The papal legate listened with fascination and, to her surprise, some amusement. ‘I knew Fitzempress wasn’t as uninterested in Ireland as he liked to make out,’ he said.
‘But will he invade Ireland, my lord?’
‘Unfortunately, I don’t think so yet.’ He caught her bewilderment. ‘Dear daughter, these are high matters and are not for you, who should concern yourself only with the good of the souls who will soon be in your charge.’
He told her to sit down while he took the place recently vacated by Eleanor. The warmth of the day and his velvet robe were making him perspire. His bulk, his smell and his obvious intelligence reminded Sister Boniface of the treasuress, but to her he was the most important person she had met that day, carrying the authority of the Pope – the only earthl
y authority she recognised. The aroma that came from him was therefore holy, and to be accepted as such.
‘My child, the situation in Ireland is complex, but for your purposes it is simple. You are being sent to take over the Abbey of Kildare at the invitation of one of Ireland’s many kings, Dermot of Leinster, in whose kingdom it is situated. Why he has asked for a foreign abbess is unclear. I was surprised when I heard of it, for usually these Irish kings give such preferments to their own kin. But I have met Dermot and he is an unusual man; part barbarian, as all Irishmen are, but with many civilised traits. His kingdom is on the eastern side of the country and I think he has a wish to bring it into the twelfth century by allying it to the mainland of Europe and adopting modern customs.

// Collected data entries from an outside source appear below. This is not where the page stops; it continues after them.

-- ==== Sys2Proof/Machine/Tracks.lean ====
section
/-! DEFINITION. The track table's own event (spec 03): the response to a descriptor read, the checks of the descriptor, and the
taking of it. -/

namespace Sys2Proof.Machine

open Sys2Proof

/-! ## The checks of R39 -/

/-- Whether a ring is well placed: base and size multiples of 4096, the size in its range, the ring inside the address space
(R39). -/
def ringPlaced (base : Addr) (size lo hi : Nat) : Bool :=
  decide (base.toNat % 4096 = 0) && decide (size % 4096 = 0) && decide (lo ≤ size) && decide (size ≤ hi) &&
    decide (base.toNat + size ≤ 1099511627776)

/-- The placement of a descriptor's two rings (R39 check 6). -/
def ringsPlaced (kind : TrackKind) (bs : List Byte) : Bool :=
  ringPlaced (descriptorIntakeBase bs) (descriptorIntakeSize bs) 4096 65536 &&
    match kind with
    | .text => ringPlaced (descriptorOutputBase bs) (descriptorOutputSize bs) 16384 65536
    | .description => ringPlaced (descriptorOutputBase bs) (descriptorOutputSize bs) 65536 16777216

/-- The reserve check (R41). The slot being opened is LOADING and counts for nothing. -/
def Device.reserveFits (d : Device) (kind : TrackKind) (reserve : Nat) : Bool :=
  match kind with
  | .text => decide ((allSlots.map d.cueReserve).sum + reserve ≤ Config.cuePoolSize)
  | .description => decide ((allSlots.map d.clipReserve).sum + reserve ≤ Config.clipPoolSize)

/-- The lowest-numbered free lane (R42). -/
def Device.freeLane (d : Device) : Option LaneNo :=
  allLanes.find? fun l => (d.laneHolder l).isNone

/-- The overlap test of a descriptor's two rings (R4, R39 check 9). -/
def Device.ringsFree (d : Device) (bs : List Byte) : Bool :=
  d.rangeFree none (descriptorIntakeBase bs) (descriptorIntakeSize bs) &&
    d.rangeFree none (descriptorOutputBase bs) (descriptorOutputSize bs) &&
    !rangesOverlap (descriptorIntakeBase bs).toNat (descriptorIntakeSize bs) (descriptorOutputBase bs).toNat
      (descriptorOutputSize bs)

/-- The checks of a descriptor of a known kind, in order (R39 checks 2 to 9). -/
def Device.descriptorRefusal (d : Device) (kind : TrackKind) (bs : List Byte) : Option RefusalReason :=
  if 7 < descriptorRate bs then some .rate
  else if descriptorDropFrame bs ∧ descriptorRate bs ≠ 3 ∧ descriptorRate bs ≠ 6 then some .dropFrame
  else if (descriptorOrigin bs).outOfRange (descriptorRate bs) then some .origin
  else if kind = .text ∧ (descriptorSegmentLength bs = 0 ∨ 600 < descriptorSegmentLength bs) then some .segment
  else if !ringsPlaced kind bs then some .ring
  else if !d.reserveFits kind (descriptorReserve bs) then some .reserve
  else if kind = .description ∧ d.freeLane = none then some .noLane
  else if !d.ringsFree bs then some .overlap
  else none

/-! ## Taking a descriptor (R43) -/

/-- The rate settings of a descriptor, with its origin as an absolute frame count (R35, R61). -/
def descriptorRateSettings (bs : List Byte) : RateSettings where
  code := descriptorRate bs
  dropFrame := descriptorDropFrame bs
  origin := (descriptorOrigin bs).frames (descriptorRate bs) (descriptorDropFrame bs)

/-- The counters of a TEXT track at the entry into RUNNING (R43). -/
def TextCounters.zero : TextCounters :=
  ⟨0, 0, 0, 0, 0, 0, 0, 0, 0, 0, 0, 0, 0, 0, 0, 0, 0, 0, 0, 0, 0, 0⟩

/-- The counters of a DESCRIPTION track at the entry into RUNNING (R43). -/
def ClipCounters.zero : ClipCounters :=
  ⟨0, 0, 0, 0, 0, 0, 0, 0, 0, 0, 0, 0, 0, 0, 0, 0, 0, 0, 0, 0, 0, 0, 0, 0, false, false, false, false⟩

/-- A TEXT track at its entry into RUNNING (R43, R92, R93). -/
def TextTrack.opened (bs : List Byte) : TextTrack where
  settings := descriptorText bs (descriptorRateSettings bs)
  tuning := descriptorTuning bs
  pendingRetune := none
  flushFrame := none
  drainEnd := none
  horizon := none
  nextArrival := 0
  next := 0
  openStart := 0
  openLength := descriptorSegmentLength bs
  consume := 0
  slots := List.replicate (descriptorOutputSize bs / 1024) .empty
  records := []
  flight := none
  waitingClose := false
  counters := TextCounters.zero

/-- A DESCRIPTION track at its entry into RUNNING on a lane (R43, R128, R143). -/
def ClipTrack.opened (bs : List Byte) (lane : LaneNo) : ClipTrack where
  settings := descriptorClips bs (descriptorRateSettings bs)
  lane := lane
  degradedMark := none
  cursor := 0
  stagingBase := 0
  staged := []
  reads := []
  request := none
  held := none
  timer := .idle
  underruns := 0
  meter := Meter.begun
  counters := ClipCounters.zero

/-- The kind of a track's intake window (R2). -/
def TrackKind.intake : TrackKind → WindowKind
  | .text => .textIntake
  | .description => .clipIntake

/-- The kind of a track's output window (R2). -/
def TrackKind.output : TrackKind → WindowKind
  | .text => .index
  | .description => .mix

/-- Both windows of a track are installed (R4, R43). -/
def Device.installRings (d : Device) (t : Slot) (kind : TrackKind) (bs : List Byte) : Device :=
  (d.install (intakeEntry t) ⟨descriptorIntakeBase bs, descriptorIntakeSize bs, kind.intake, some t⟩).install
    (outputEntry t) ⟨descriptorOutputBase bs, descriptorOutputSize bs, kind.output, some t⟩

/-- Whether the origin of a descriptor is adjusted (R58). -/
def originAdjusted (bs : List Byte) : Bool :=
  (descriptorOrigin bs).isDropped (descriptorRate bs) (descriptorDropFrame bs)

/-- A descriptor is taken: the track enters RUNNING, its windows go live, and TRACK OPENED is posted (R43). -/
def Device.openAs (d : Device) (t : Slot) (x : Directive) (kind : TrackKind) (lane : Option LaneNo) (body : TrackBody)
    (bs : List Byte) : Device :=
  (((d.setTrack t { d.track t with state := .running, fetch := none, body := body }).installRings t kind bs)).post
    (.trackOpened t x.capture x.place kind lane (clampWord kind bs (originAdjusted bs)))

/-- An OPEN TRACK is refused after its fetch: the slot becomes FREE (R38, R39). -/
def Device.refuseOpen (d : Device) (t : Slot) (x : Directive) (reason : RefusalReason) : Device :=
  (d.setTrack t TrackContext.freeContext).refuse x reason

/-- A descriptor that passes every check is taken as its kind says (R42, R43). -/
def Device.takeDescriptor (d : Device) (t : Slot) (x : Directive) (kind : TrackKind) (bs : List Byte) : Device :=
  match kind with
  | .text => d.openAs t x .text none (.text (TextTrack.opened bs)) bs
  | .description =>
    match d.freeLane with
    | none => d.refuseOpen t x .noLane
    | some l => d.openAs t x .description (some l) (.description (ClipTrack.opened bs l)) bs

/-- A descriptor is validated and taken, or its OPEN TRACK refused (R39). -/
def Device.validate (d : Device) (t : Slot) (x : Directive) (bs : List Byte) : Device :=
  match descriptorKind bs with
  | none => d.refuseOpen t x .badKind
  | some kind =>
    match d.descriptorRefusal kind bs with
    | some reason => d.refuseOpen t x reason
    | none => d.takeDescriptor t x kind bs

/-- The descriptor response of a slot and a capture number (R38). One for a slot that is FREE, or LOADING for another OPEN
TRACK, is discarded. The context is read for it in either case, and is checked (R172): in BYPASS a damaged context of the
FREE slot is told to the monitor as a repeat (log entry 11). -/
def Device.descriptorAnswer (d : Device) (t : Slot) (capture : BitVec 16) (resp : Resp) (data : List Word) : Device :=
  d.readingTrack t fun c =>
    match c.state, c.opening with
    | .loading, some x =>
      if x.capture = capture then
        match resp with
        | .ok => d.validate t x (dataBytes data)
        | .error => d.refuseOpen t x .memoryError
      else d
    | .loading, none => d
    | .free, _ => d
    | .running, _ => d
    | .stalled, _ => d
    | .degraded, _ => d
    | .draining, _ => d
    | .faulted, _ => d

/-- A response to a descriptor read arrives (R17, R38). -/
def Device.descriptorArrives (d : Device) (tag : Nat) (resp : Resp) (data : List Word) : Device :=
  match d.outstandingOf tag with
  | none => d
  | some o =>
    match o.purpose with
    | .throughRead _ _ => d
    | .throughWrite _ => d
    | .descriptor t capture =>
      if dataFits o resp data then (d.answered tag).descriptorAnswer t capture resp data else d
    | .samples _ => d
    | .record _ => d
    | .report => d

/-- DESCRIPTOR_RESPONSE (R38). -/
def execDescriptorResponse (tag : Nat) (resp : Resp) (data : List Word) (s : State) : Host.Outcome State Fault Refusal :=
  s.ran fun d => d.descriptorArrives tag resp data

end Sys2Proof.Machine
end

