/-- `e` is what BYPASS entry makes of `d`, its write queue apart: the mode and the fault cause, the filtered directive queue, every
track FREE, the pools empty, the tables written afresh, BYPASS ENTERED posted and ATTN high (R34, R174, R175). -/
def EnteredBypass (d e : Device) (cause : ParityCause) (entry : Nat) : Prop :=
  e.engine = { d.engine with
      mode := .bypass
      queue := d.engine.queue.filter fun q => q.parityOk && (directiveKind q.directive.kind).inBypass } ∧
    e.monitor = ⟨some cause, d.monitor.repeatCount⟩ ∧
    (∀ t, e.track t = TrackContext.freeContext) ∧ (∀ i, e.cue i = none) ∧ (∀ i, e.clip i = none) ∧
    (∀ i : EntryNo, e.windows[i.val] =
      if i = 0 then some ⟨controlWindow d.strapLatch, true⟩
      else if i = 1 then d.reports.ring.map fun r => ⟨⟨r.base, r.size, .report, none⟩, true⟩
      else none) ∧
    e.reports = d.reports.posted (.bypassEntered
      { reason := cause
        isRepeat := false
        faultCause := some cause
        entry := entry
        left := d.tracks.toList.map TrackContext.state
        discarded := d.engine.queue.length -
          (d.engine.queue.filter fun q => q.parityOk && (directiveKind q.directive.kind).inBypass).length
        repeatCount := d.monitor.repeatCount }) ∧
    e.outstanding.map Outstanding.tag = d.outstanding.map Outstanding.tag ∧ e.attn = true

/-- What a parity error found in BYPASS posts: BYPASS ENTERED with the repeat flag set and the repeat count raised (R175, R176). -/
def repeatReport (d : Device) (cause : ParityCause) (entry : Nat) : Report :=
  .bypassEntered
    { reason := cause
      isRepeat := true
      faultCause := d.monitor.faultCause
      entry := entry
      left := List.replicate 16 .free
      discarded := 0
      repeatCount := min 255 (d.monitor.repeatCount + 1) }

/-- An upstream write of this burst is accepted while no window entry in use is damaged, and matches `m` (R3, R9). -/
def Writing (d : Device) (addr : Addr) (beats : List Beat) (m : WindowMatch) : Prop :=
  burstOk addr beats.length = true ∧ d.writeQueue.length < 16 ∧ d.engine.mode = .normal ∧ d.damagedWindows = [] ∧
    d.lookup addr = some m

/-- The device after a write has joined the tail of the write queue with its match, before the head is dealt with (R9). -/
def Joined (d : Device) (id : Nat) (addr : Addr) (beats : List Beat) (m : WindowMatch) : Device :=
  { d with
    ports := []
    nextArrival := d.nextArrival + 1
    writeQueue := d.writeQueue ++ [⟨id, addr, beats, beats, some m, d.nextArrival, .waiting⟩] }

/-- An upstream write hands intake slot `n` of track `t`, of good parity, over as a captured record: it covers the slot whole, and
the slot is not held (R6). -/
def Capturing (d : Device) (addr : Addr) (beats : List Beat) (m : WindowMatch) (t : Slot) (n : Nat) : Prop :=
  d.resetN = true ∧ Writing d addr beats m ∧ m.window.slot = some t ∧ wholeRecord 128 m.window.base addr beats = true ∧
    n = (addr.toNat - m.window.base.toNat) / 128 ∧ d.slotHeld t n = false ∧ (d.track t).parityOk = true
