-- ==== Sys2Proof/Certificates/Slice0/Obligations.lean ====
section
/-! DEFINITION. The statements for the provers. Each names the spec's rules or sections that it formalises. -/

open Sys2Proof Sys2Proof.Machine Sys2Proof.Safety

/-! ## The step, reset and RESET_N -/

/-- A step runs the command at the front of the queue on the device with the queue's rest. On an empty queue the block idles:
that is the model's choice (log entry 3). -/
def Obligations.StepRunsFrontCommand : Prop :=
  (∀ (c : Instr) (rest : List Instr) (d : Device),
    step { pending := c :: rest, dev := d } = exec c { pending := rest, dev := d }) ∧
  ∀ d : Device, step { pending := [], dev := d } = .next { pending := [], dev := d }

/-- The state after reset (R171's table; the strap value 0 is the model's choice, log entry 1), which meets every invariant of the
last section. -/
def Obligations.ResetStateMeetsTheInvariants : Prop :=
  State.reset.pending = [] ∧ AfterReset State.reset.dev 0 ∧
    Bounded State.reset.dev ∧ AttnFollows State.reset.dev ∧ BypassClear State.reset.dev ∧ QueueInOrder State.reset.dev ∧
    WindowsSound State.reset.dev ∧ ScreenSound State.reset.dev ∧ HoldsUnique State.reset.dev ∧
    ScheduleSound State.reset.dev ∧ RingFits State.reset.dev ∧ TracksShaped State.reset.dev ∧
    LanesUnique State.reset.dev ∧ ReservesFit State.reset.dev

/-- RESET_N falling drops every block's state; while it is low no burst is accepted and none is issued; its release samples the
straps once and gives every block its value after reset (R171). That a release while RESET_N is high changes nothing is the
model's choice (log entries 2 and 26), and so is it that every response whose identifier is not outstanding is discarded, those to
bursts from before a reset, of which R171 speaks, among them (log entry 5). -/
def Obligations.ResetDropsAndReleases : Prop :=
  (∀ s : State, ∃ e, exec .resetAssert s = .next { s with dev := e } ∧ Dropped e) ∧
  (∀ (s : State) (c : Instr), s.dev.resetN = false → c.wellFormed = true → c ≠ .resetAssert →
    (∀ w, c ≠ .resetRelease w) →
    ∃ p, exec c s = .next { s with dev := { s.dev with ports := p } } ∧ ∀ q ∈ p, ∃ id, q = .notAccepted id) ∧
  (∀ (s : State) (w : BitVec 16), s.dev.resetN = false →
    ∃ e, exec (.resetRelease w) s = .next { s with dev := e } ∧ AfterReset e w) ∧
  (∀ (s : State) (w : BitVec 16), s.dev.resetN = true →
    exec (.resetRelease w) s = .next { s with dev := { s.dev with ports := [] } }) ∧
  ∀ (s : State) (tag : Nat) (resp : Resp) (data : List Word), s.dev.resetN = true → s.dev.outstandingOf tag = none →
    ∀ c ∈ [Instr.throughReadResponse tag resp data, .throughWriteResponse tag resp, .prefetchResponse tag resp data,
      .descriptorResponse tag resp data, .recordWriteResponse tag resp, .reportWriteResponse tag resp],
    exec c s = .next { s with dev := Device.settle { s.dev with ports := [] } }

/-! ## The through-path -/

/-- An unmatched write joins the tail of the write queue with its data as received, and is ready at once if it is the head; with
16 writes queued the port does not accept it. The responses to a forwarded write and to a read that is not watched are relayed
to their issuers, OK or ERROR, and so is an ERROR to any read; nothing else changes (R1, R8, R9, R10). -/
def Obligations.UnmatchedBurstsAreForwarded : Prop :=
  (∀ (s : State) (id : Nat) (addr : Addr) (beats : List Beat), Awake s.dev → burstOk addr beats.length = true →
    s.dev.damagedWindows = [] → s.dev.lookup addr = none →
    exec (.upstreamWrite id addr beats) s = .next { s with dev := Device.settle (
      if s.dev.writeQueue.length < 16 then
        { s.dev with
          ports := []
          nextArrival := s.dev.nextArrival + 1
          writeQueue := s.dev.writeQueue ++
            [⟨id, addr, beats, beats, none, s.dev.nextArrival, if s.dev.writeQueue.isEmpty then .ready else .waiting⟩] }
      else { s.dev with ports := [.notAccepted id] }) }) ∧
  (∀ (s : State) (tag id : Nat) (o : Outstanding) (resp : Resp), Answering s.dev tag o (.throughWrite id) →
    exec (.throughWriteResponse tag resp) s = .next { s with dev := Device.settle (
      { Answered s.dev tag with ports := [.answerWrite id resp] }) }) ∧
  ∀ (s : State) (tag id : Nat) (o : Outstanding) (found : Option WindowMatch) (resp : Resp) (data : List Word),
    Answering s.dev tag o (.throughRead id found) →
    (resp = .error ∨ data.length = o.count ∧ found = none) →
    exec (.throughReadResponse tag resp data) s = .next { s with dev := Device.settle (
      { Answered s.dev tag with ports := [.answerRead id resp data] }) }

/-- A write is fenced that matches an INDEX entry, matches the REPORT entry, or touches a held intake slot. It is answered ERROR
at once, FENCED WRITE is posted with its items, and nothing else of the part changes. In BYPASS none is fenced (R6, R7, R18). That
a write touches the slots of its whole address range, whatever its strobes, is the model's reading (log entry 14). -/
def Obligations.FencedWriteIsAnsweredError : Prop :=
  (∀ (s : State) (id : Nat) (addr : Addr) (beats : List Beat), Awake s.dev → burstOk addr beats.length = true →
    s.dev.writeQueue.length < 16 → s.dev.engine.mode = .bypass → s.dev.damagedWindows = [] →
    ∃ e, exec (.upstreamWrite id addr beats) s = .next { s with dev := e } ∧ e.ports = []) ∧
  ∀ (s : State) (id : Nat) (addr : Addr) (beats : List Beat) (m : WindowMatch) (held : Option Nat),
    Awake s.dev → burstOk addr beats.length = true → s.dev.writeQueue.length < 16 → s.dev.engine.mode = .normal →
    s.dev.damagedWindows = [] → s.dev.lookup addr = some m →
    ((m.window.kind = .index ∨ m.window.kind = .report) ∧ held = none ∨
      (m.window.kind = .textIntake ∨ m.window.kind = .clipIntake) ∧ ∃ t n, m.window.slot = some t ∧ held = some n ∧
        s.dev.slotHeld t n = true ∧ 128 * n < addr.toNat - m.window.base.toNat + 8 * beats.length ∧
        addr.toNat - m.window.base.toNat < 128 * (n + 1) ∧
        ∀ k < n, addr.toNat - m.window.base.toNat < 128 * (k + 1) → s.dev.slotHeld t k = false) →
    exec (.upstreamWrite id addr beats) s = .next { s with dev := Device.settle (
      { s.dev with
        ports := [.answerWrite id .error]
        reports := s.dev.reports.posted (.fencedWrite m.window.slot m.window.kind addr beats.length held) }) }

Anyway, he has asked the Pope to send him an abbess.’ He picked up Sister Boniface’s hand. ‘We are sending him you, confident that we have found the right little person to fulfil God’s purpose.’
He kneaded her hand all the time that he was telling her what God’s purpose was, which made her uncomfortable and distracted her from concentrating. She gathered that she was to hold the same position at Kildare as the abbess held at Fontevrault, wielding power not only over the nuns of the convent, but over the monks of the attached monastery as well.
‘You are to be our little crucifer, carrying the cross of Rome’s Church and her tradition into this abbey which doubtlessly has strayed so far from it. You will countenance no variation of the discipline which you have been taught, and should Dermot or anyone else prevail upon you to do so, you will oppose him and send word through me to the Pope, and we shall come to your aid. Is that clear?’